After the July 4 holiday, the market looked tired and hungover by Tuesday morning. Oil fell sharply as growth fears continued to build, and the euro collapsed against the dollar as a recession looks like a near certainty in Europe.
Despite the ugly start, we saw some surprising strength in some of the worst sectors. Biotechnology and growth stocks, which have been leading this bear market for months, attracted bargain hunting, and as the day progressed, the buying spread into big-cap technology and a wide variety of other "junk" names.
A good illustration of the sorts of stocks that were finding interest today is Peloton (PTON) , which was at new 12-month lows last week and led the Nasdaq 100 exchange-traded fund (QQQ) with a gain of 13% today.
It is likely that some of the action today is the unwinding of long energy/short biotech and growth, which worked well up until a few weeks ago. The collapse of oil caused that trade to be closed out and gave a nice boost to the biotech indexes and the ARK Innovation ETF (ARKK) .

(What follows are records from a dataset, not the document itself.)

-- ==== Sys2Proof/Laws/Hazards.lean ====
section
/-! SUPPORT. What the order rules of Machine/Hazards.lean read from program memory, in the words of Safety.lean. -/

namespace Sys2Proof.Machine

theorem instrInfo_words (i : Instr) : (instrInfo i).words = 1 ∨ (instrInfo i).words = 2 := by
  cases i <;> simp [instrInfo, infoPlain, infoTwo]

theorem instrAt_iff {m : Mem} {a : Word} {i : Instr} : instrAt m a = some i ↔ Holds m a i := by
  unfold instrAt Holds
  cases decode (memWord m a) (memWord m (a + 1)) <;> simp [Except.toOption]

/-- `EndsWith` by its first instruction. -/
theorem endsWith_iff {m : Mem} {n : Nat} {a : Word} {i : Instr} : EndsWith m n a i ↔ ∃ j, Holds m a j ∧
    ((n = (instrInfo j).words ∧ i = j) ∨
      ∃ k, 0 < k ∧ n = (instrInfo j).words + k ∧ EndsWith m k (a + BitVec.ofNat 16 (instrInfo j).words) i) := by
  constructor
  · rintro (⟨hi⟩ | ⟨hj, hn, h⟩)
    · exact ⟨i, hi, .inl ⟨rfl, rfl⟩⟩
    · exact ⟨_, hj, .inr ⟨_, hn, rfl, h⟩⟩
  · rintro ⟨j, hj, ⟨rfl, rfl⟩ | ⟨k, hk, rfl, h⟩⟩
    · exact .here hj
    · exact .later hj hk h

theorem holds_inj {m : Mem} {a : Word} {i j : Instr} (hi : Holds m a i) (hj : Holds m a j) : i = j :=
  Option.some.inj ((instrAt_iff.2 hi).symm.trans (instrAt_iff.2 hj))

/-- `lastInstr` finds the last of `n` words exactly when they are instructions in sequence. -/
theorem lastInstr_iff {m : Mem} {i : Instr} (n : Nat) (a : Word) : lastInstr m n a = some i ↔ EndsWith m n a i := by
  induction n using Nat.strong_induction_on generalizing a with
  | _ n ih =>
    rw [endsWith_iff]
    cases n with
    | zero =>
      refine ⟨fun h => by simp [lastInstr] at h, ?_⟩
      rintro ⟨j, -, ⟨h, -⟩ | ⟨k, -, h, -⟩⟩ <;> rcases instrInfo_words j with w | w <;> omega
    | succ n =>
      rw [lastInstr.eq_def]
      dsimp only
      cases hj : instrAt m a with
      | none =>
        refine ⟨nofun, ?_⟩
        rintro ⟨j, h, -⟩
        exact nomatch (instrAt_iff.2 h).symm.trans hj
      | some j =>
        have hj := instrAt_iff.1 hj
        have only : (∃ j', Holds m a j' ∧ ((n + 1 = (instrInfo j').words ∧ i = j') ∨
              ∃ k, 0 < k ∧ n + 1 = (instrInfo j').words + k ∧ EndsWith m k (a + BitVec.ofNat 16 (instrInfo j').words) i)) ↔
            ((n + 1 = (instrInfo j).words ∧ i = j) ∨
              ∃ k, 0 < k ∧ n + 1 = (instrInfo j).words + k ∧ EndsWith m k (a + BitVec.ofNat 16 (instrInfo j).words) i) :=
          ⟨fun ⟨j', h', h⟩ => holds_inj h' hj ▸ h, fun h => ⟨j, hj, h⟩⟩
        rw [only]
        dsimp only
        rcases instrInfo_words j with w | w
        · rw [w, if_neg (by decide)]
          split
          · subst n
            refine ⟨fun h => .inl ⟨rfl, (Option.some.inj h).symm⟩, ?_⟩
            rintro (⟨-, rfl⟩ | ⟨k, hk, h, -⟩)
            · rfl
            · omega
          · rw [ih n (by omega)]
            refine ⟨fun h => .inr ⟨n, by omega, by omega, h⟩, ?_⟩
            rintro (⟨h, -⟩ | ⟨k, -, h, h'⟩)
            · omega
            · obtain rfl : k = n := by omega
              exact h'
        · rw [w, if_pos rfl]
          split
          · refine ⟨nofun, ?_⟩
            rintro (⟨h, -⟩ | ⟨k, hk, h, -⟩) <;> omega
          · split
            · subst_vars
              refine ⟨fun h => .inl ⟨rfl, (Option.some.inj h).symm⟩, ?_⟩
              rintro (⟨-, rfl⟩ | ⟨k, hk, h, -⟩)
              · rfl
              · omega
            · rename_i k _
              rw [ih k (by omega)]
              refine ⟨fun h => .inr ⟨k, by omega, by omega, h⟩, ?_⟩
              rintro (⟨h, -⟩ | ⟨k', -, h, h'⟩)
              · omega
              · obtain rfl : k' = k := by omega
                exact h'

end Sys2Proof.Machine
end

Some of this action is due to short-covering, and some of it is bargain hunting, but it is tough to chase as it is not based on strong technical patterns. There is likely some "fear of missing out," but there doesn't seem to be much conviction that the market is about to run away to the upside, as we head into earnings season.
The great difficulty that this market has been struggling with is trying to discount all the economic uncertainty. We are now transitioning away from inflation worries and into greater concern about economic slowing. The market seems to have less fear of recession than inflation, but there are many pundits who think that earning's expectations are still too high.
Have a good evening. I'll see you tomorrow.